Exercise description: A single stretch of the material below is to be transcribed exactly, starting at the line with "else if (if" and ending after the line with "false m 1 e".
┄┄┄┄┄┄
-- ==== Sys2Proof/Machine/FloatOps.lean ====
section
/-! DEFINITION. The results of the floating-point forms and of their tangents, on decoded operands (05_float.md R134 to
R137, 06_glaze.md R164 to R166). Each primal function takes decoded, flushed operands none of which is a NaN; each
tangent function takes them with the layer's tangents and answers bits and numeric events. -/

namespace Sys2Proof.Machine

open Sys2Proof

/-- A form's result: bits and event mask. -/
abbrev Rounded := Nat × Nat

/-- The operand at a place, zero where the form has none. -/
def opnd (vs : List FVal) (j : Nat) : FVal := vs.getD j (.fin false 0 0)
def opndExt (vs : List FVal) (j : Nat) : Ext := (opnd vs j).ext
/-- The sign of a decoded value. -/
def FVal.sign : FVal → Bool
  | .nan _ => false
  | .inf s => s
  | .fin s _ _ => s
def FVal.isZero : FVal → Bool
  | .fin _ m _ => m == 0
  | _ => false
def FVal.isInf : FVal → Bool
  | .inf _ => true
  | _ => false
def FVal.isNaN : FVal → Bool
  | .nan _ => true
  | _ => false

/-! ### Primal results -/

def primAdd (f : FpFmt) (r : RMode) (vs : List FVal) : Rounded :=
  roundExt f r (sumExt r.mode [opndExt vs 0, opndExt vs 1])
def primSub (f : FpFmt) (r : RMode) (vs : List FVal) : Rounded :=
  roundExt f r (sumExt r.mode [opndExt vs 0, (opndExt vs 1).neg])
def primMul (f : FpFmt) (r : RMode) (vs : List FVal) : Rounded :=
  roundExt f r ((opndExt vs 0).mul (opndExt vs 1))
def primFma (f : FpFmt) (r : RMode) (vs : List FVal) : Rounded :=
  roundExt f r (sumExt r.mode [(opndExt vs 0).mul (opndExt vs 1), opndExt vs 2])

/-- Encode an exact value of the format. -/
def encodeExact (f : FpFmt) (v : FVal) : Nat :=
  match v with
  | .nan b => b
  | .inf s => f.inf s
  | .fin s m e => if m = 0 then f.zero s else (roundMag f {} s m e false).1

/-- Round to an integral value in the mode (FRND). -/
def primRnd (f : FpFmt) (r : RMode) (vs : List FVal) : Rounded :=
  match opnd vs 0 with
  | .fin s m e =>
    let n := if m = 0 then 0 else
      if e + bitLen m < -2 then (roundsUp r.mode s 0 1 3 true).toNat else (roundAt r.mode s m e 0 false).1
    (encodeExact f (.fin s n 0), 0)
  | v => (encodeExact f v, 0)

/-- x × 2^n (FSCALE). -/
def primScale (n : Int) (f : FpFmt) (r : RMode) (vs : List FVal) : Rounded :=
  match opnd vs 0 with
  | .fin s m e => if m = 0 then (f.zero s, 0) else roundMag f r s m (e + n) false
  | v => roundExt f r v.ext

/-- Order of minimumNumber and maximumNumber: −0 below +0 (R135). -/
def fvalLess (a b : FVal) : Bool :=
  match a, b with
  | .inf s, .inf s' => s && !s'
  | .inf s, _ => s
  | _, .inf s' => !s'
  | .fin s m e, .fin s' m' e' =>
    if m = 0 && m' = 0 then s && !s'
    else
      let d := Dy.add { n := if s then -(m : Int) else m, e } { n := if s' then (m' : Int) else -(m' : Int), e := e' }
      decide (d.n < 0)
  | _, _ => false

/-- The operand that FMIN or FMAX returns: 0 or 1 (R135); S1's when they are equal. -/
def pickMinMax (isMax : Bool) (x y : FVal) : Nat :=
  if y.isNaN then 0
  else if x.isNaN then 1
  else if (if isMax then fvalLess x y else fvalLess y x) then 1 else 0

/-- Quotient (FDIV): 0/0 and ∞/∞ invalid, finite nonzero / 0 divides by zero (R136). -/
def primDiv (f : FpFmt) (r : RMode) (vs : List FVal) : Rounded :=
  let x := opnd vs 0
  let y := opnd vs 1
  let s := x.sign != y.sign
  match x, y with
  | .inf _, .inf _ => (f.defaultNaN, evNaN)
  | .inf _, _ => roundExt f r (.inf s)
  | _, .inf _ => (f.zero s, 0)
  | .fin _ m e, .fin _ m' e' =>
    if m' = 0 then (if m = 0 then (f.defaultNaN, evNaN) else ((roundExt f r (.inf s)).1, evDivZero))
    else if m = 0 then (f.zero s, 0)
    else roundQuot f r s m m' (e - e')
  | _, _ => (f.defaultNaN, evNaN)

/-- Square root (FSQRT). -/
def primSqrt (f : FpFmt) (r : RMode) (vs : List FVal) : Rounded :=
  match opnd vs 0 with
  | .fin s m e => if m = 0 then (f.zero s, 0) else if s then (f.defaultNaN, evNaN) else roundRoot f r false m 1 e
  | .inf s => if s then (f.defaultNaN, evNaN) else roundExt f r (.inf false)
  | .nan b => (quiet f b, 0)

/-- Reciprocal (FRCP). -/
def primRcp (f : FpFmt) (r : RMode) (vs : List FVal) : Rounded :=
  primDiv f r [.fin false 1 0, opnd vs 0]

/-- Reciprocal square root (FRSQ). -/
def primRsq (f : FpFmt) (r : RMode) (vs : List FVal) : Rounded :=
  match opnd vs 0 with
  | .fin s m e =>
    if m = 0 then ((roundExt f r (.inf s)).1, evDivZero)
    else if s then (f.defaultNaN, evNaN)
    else
      -- √(1 / (m 2^e))
      roundRoot f r false 1 m (-e)
  | .inf s => if s then (f.defaultNaN, evNaN) else (f.zero false, 0)
  | .nan b => (quiet f b, 0)

/-- A finite magnitude beyond 2^13. -/
def isLarge (m : Nat) (e : Int) : Bool := decide (14 < e + bitLen m)

/-- x with its trailing zero bits moved into the exponent: a whole number iff the exponent is not negative. -/
def strip : Nat → Nat → Int → Nat × Int
  | 0, m, e => (m, e)
  | fuel + 1, m, e => if m != 0 && m % 2 == 0 then strip fuel (m / 2) (e + 1) else (m, e)

def primExp2 (f : FpFmt) (r : RMode) (vs : List FVal) : Rounded :=
  match opnd vs 0 with
  | .inf s => if s then (f.zero false, 0) else roundExt f r (.inf false)
  | .nan b => (quiet f b, 0)
  | .fin s m e =>
    if m = 0 then roundMag f r false 1 0 false
    else
      let (m', e') := strip 64 m e
      if 0 ≤ e' then
        -- a whole exponent: exact
        let k : Int := m' * 2 ^ e'.toNat
        roundMag f r false 1 (if s then -k else k) false
      else roundReal f r (.exp2 s) false m e 1 0 precisions

def primLog2 (f : FpFmt) (r : RMode) (vs : List FVal) : Rounded :=
  match opnd vs 0 with
  | .inf s => if s then (f.defaultNaN, evNaN) else roundExt f r (.inf false)
  | .nan b => (quiet f b, 0)
  | .fin s m e =>
    if m = 0 then ((roundExt f r (.inf true)).1, evDivZero)
    else if s then (f.defaultNaN, evNaN)
    else
      let (m', e') := strip 64 m e
      if m' = 1 then (if e' = 0 then (f.zero false, 0) else roundMag f r (decide (e' < 0)) e'.natAbs 0 false)
      else roundReal f r .log2 false m e 1 0 precisions

def primSin (f : FpFmt) (r : RMode) (vs : List FVal) : Rounded :=
  match opnd vs 0 with
  | .fin s m e => if m = 0 then (f.zero s, 0) else roundReal f r .sin s m e 1 0 precisions
  | _ => (f.defaultNaN, evNaN)
def primCos (f : FpFmt) (r : RMode) (vs : List FVal) : Rounded :=
  match opnd vs 0 with
  | .fin _ m e => if m = 0 then roundMag f r false 1 0 false else roundReal f r .cos false m e 1 0 precisions
  | _ => (f.defaultNaN, evNaN)
def primTanh (f : FpFmt) (r : RMode) (vs : List FVal) : Rounded :=
  match opnd vs 0 with
  | .inf s => roundMag f r s 1 0 false
  | .nan b => (quiet f b, 0)
  | .fin s m e =>
    if m = 0 then (f.zero s, 0)
    else if 7 < e + bitLen m then roundBelowOne f r s
    else roundReal f r .tanh s m e 1 0 precisions

/-! ### Tangents (R164 to R166) -/

/-- Tangent of a form without division: a sum of terms. -/
def tanSum (f : FpFmt) (r : RMode) (ts : List Ext) : Rounded := roundExt f r (sumExt r.mode ts)

/-- num / den over the extended reals (R166): `fin` rounds the finite quotient. -/
def tanQuot (f : FpFmt) (r : RMode) (num den : Ext) (fin : Bool → Dy → Dy → Rounded) : Rounded :=
  let s := num.sign != den.sign
  match num, den with
  | .invalid, _ => (f.defaultNaN, evNaN)
  | _, .invalid => (f.defaultNaN, evNaN)
  | .inf _, .inf _ => (f.defaultNaN, evNaN)
  | .inf _, .fin _ d => ((roundExt f r (.inf s)).1, if d.n = 0 then evDivZero else 0)
  | .fin _ _, .inf _ => (f.zero s, 0)
  | .fin _ n, .fin _ d =>
    if d.n = 0 then (if n.n = 0 then (f.defaultNaN, evNaN) else ((roundExt f r (.inf s)).1, evDivZero))
    else if n.n = 0 then (f.zero s, 0)
    else fin s n d

/-- The zero tangent that all-zero source tangents give: the sign of the formula's zero (R165, R166). -/
def tanZero (f : FpFmt) (num den : Ext) : Rounded := (f.zero (num.sign != den.sign), 0)

/-- The extended number 1. -/
def extOne : Ext := .fin false { n := 1, e := 0 }

def tanDiv (f : FpFmt) (r : RMode) (vs ds : List FVal) : Rounded :=
  let x := opndExt vs 0
  let y := opndExt vs 1
  let dx := opndExt ds 0
  let dy := opndExt ds 1
  let num := sumExt r.mode [dx.tmul y, (dy.tmul x).neg]
  let den := y.mul y
  if dx.isZero && dy.isZero then tanZero f num den
  else tanQuot f r num den fun s n d => roundQuot f r s n.mag d.mag (n.e - d.e)

/-- The square root of a value that is not negative, for its sign, zero and infinity; a finite one stays under the root. -/
def tanSqrt (f : FpFmt) (r : RMode) (vs ds : List FVal) : Rounded :=
  let x := opndExt vs 0
  let dx := opndExt ds 0
  if dx.isZero then tanZero f dx x
  else tanQuot f r dx x fun s n d =>
    -- n / (2 √d): the root of n² / (4 d)
    roundRoot f r s (n.mag * n.mag) (4 * d.mag) (2 * n.e - d.e)

def tanRcp (f : FpFmt) (r : RMode) (vs ds : List FVal) : Rounded :=
  let x := opndExt vs 0
  let num := (opndExt ds 0).neg
  let den := x.mul x
  if num.isZero then tanZero f num den
  else tanQuot f r num den fun s n d => roundQuot f r s n.mag d.mag (n.e - d.e)

def tanRsq (f : FpFmt) (r : RMode) (vs ds : List FVal) : Rounded :=
  let x := opndExt vs 0
  let num := (opndExt ds 0).neg
  -- 2 x √x has the sign of x × √x, which is +, and x's zeros and infinities
  let den := x.mul x
  if num.isZero then tanZero f num den
  else tanQuot f r num den fun s n _ =>
    match opnd vs 0 with
    | .fin _ m e => roundRoot f r s (n.mag * n.mag) (4 * m * m * m) (2 * n.e - 3 * e)
    | _ => (f.zero s, 0)

/-- An irrational factor times the tangent, or the factor's exact zero or infinity times it. -/
def tanFactor (f : FpFmt) (r : RMode) (factor : Ext) (dx : Ext) (real : Option (Bool → Nat → Int → Rounded)) : Rounded :=
  if dx.isZero then (f.zero (dx.sign != factor.sign), 0)
  else match dx, real with
    | .fin _ d, some g => g (decide (d.n < 0)) d.mag d.e
    | .inf s, some _ => roundExt f r (.inf (s != factor.sign))
    | _, _ => roundExt f r (dx.tmul factor)

def tanExp2 (f : FpFmt) (r : RMode) (vs ds : List FVal) : Rounded :=
  let dx := opndExt ds 0
  match opnd vs 0 with
  | .inf s => tanFactor f r (if s then .fin false { n := 0, e := 0 } else .inf false) dx none
  | .fin s m e => tanFactor f r extOne dx (some fun sg dm de => roundReal f r (.exp2Tan s) sg m e dm de precisions)
  | .nan _ => (f.defaultNaN, 0)

def tanLog2 (f : FpFmt) (r : RMode) (vs ds : List FVal) : Rounded :=
  let x := opndExt vs 0
  let dx := opndExt ds 0
  if dx.isZero then tanZero f dx x
  else tanQuot f r dx x fun s n _ =>
    match opnd vs 0 with
    | .fin _ m e => roundReal f r .log2Tan s m e n.mag n.e precisions
    | _ => (f.zero s, 0)

def tanSin (f : FpFmt) (r : RMode) (vs ds : List FVal) : Rounded :=
  let dx := opndExt ds 0
  match opnd vs 0 with
  | .fin _ m e =>
    if m = 0 then tanFactor f r extOne dx none
    else
      -- the sign of cos x, for zero and infinite tangents
      let neg := decide ((realFix .cos 320 m e).1 < 0)
      tanFactor f r (if neg then extOne.neg else extOne) dx (some fun sg dm de => roundReal f r .cos sg m e dm de precisions)
  | _ => (f.defaultNaN, 0)

def tanCos (f : FpFmt) (r : RMode) (vs ds : List FVal) : Rounded :=
  let dx := opndExt ds 0
  match opnd vs 0 with
  | .fin s m e =>
    if m = 0 then tanFactor f r (.fin (!s) { n := 0, e := 0 }) dx none
    else
      let neg := decide ((realFix .sin 320 m e).1 < 0) != s
      tanFactor f r (if neg then extOne else extOne.neg) dx (some fun sg dm de => roundReal f r .sin (sg == s) m e dm de precisions)
  | _ => (f.defaultNaN, 0)

def tanTanh (f : FpFmt) (r : RMode) (vs ds : List FVal) : Rounded :=
  let dx := opndExt ds 0
  match opnd vs 0 with
  | .inf _ => tanFactor f r (.fin (r.mode == .down) { n := 0, e := 0 }) dx none
  | .nan _ => (f.defaultNaN, 0)
  | .fin _ m e =>
    if m = 0 then tanFactor f r extOne dx none
    else if isLarge m e then tanFactor f r extOne dx (some fun sg _ _ => roundTiny f r sg)
    else tanFactor f r extOne dx (some fun sg dm de => roundReal f r .tanhTan sg m e dm de precisions)

/-- The tangent of one element (R166): `vs` the primal operands, `ds` their tangents, `prim` the primal result. -/
def tangent (f : FpFmt) (ds : List FVal) (primNaN : Bool) (formula : Unit → Rounded) : Rounded :=
  match firstNaN ds with
  | some b => (quiet f b, 0)
  | none => if primNaN then (f.defaultNaN, 0) else formula ()

end Sys2Proof.Machine
end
┄┄┄┄┄┄
Completed task:
  else if (if isMax then fvalLess x y else fvalLess y x) then 1 else 0

/-- Quotient (FDIV): 0/0 and ∞/∞ invalid, finite nonzero / 0 divides by zero (R136). -/
def primDiv (f : FpFmt) (r : RMode) (vs : List FVal) : Rounded :=
  let x := opnd vs 0
  let y := opnd vs 1
  let s := x.sign != y.sign
  match x, y with
  | .inf _, .inf _ => (f.defaultNaN, evNaN)
  | .inf _, _ => roundExt f r (.inf s)
  | _, .inf _ => (f.zero s, 0)
  | .fin _ m e, .fin _ m' e' =>
    if m' = 0 then (if m = 0 then (f.defaultNaN, evNaN) else ((roundExt f r (.inf s)).1, evDivZero))
    else if m = 0 then (f.zero s, 0)
    else roundQuot f r s m m' (e - e')
  | _, _ => (f.defaultNaN, evNaN)

/-- Square root (FSQRT). -/
def primSqrt (f : FpFmt) (r : RMode) (vs : List FVal) : Rounded :=
  match opnd vs 0 with
  | .fin s m e => if m = 0 then (f.zero s, 0) else if s then (f.defaultNaN, evNaN) else roundRoot f r false m 1 e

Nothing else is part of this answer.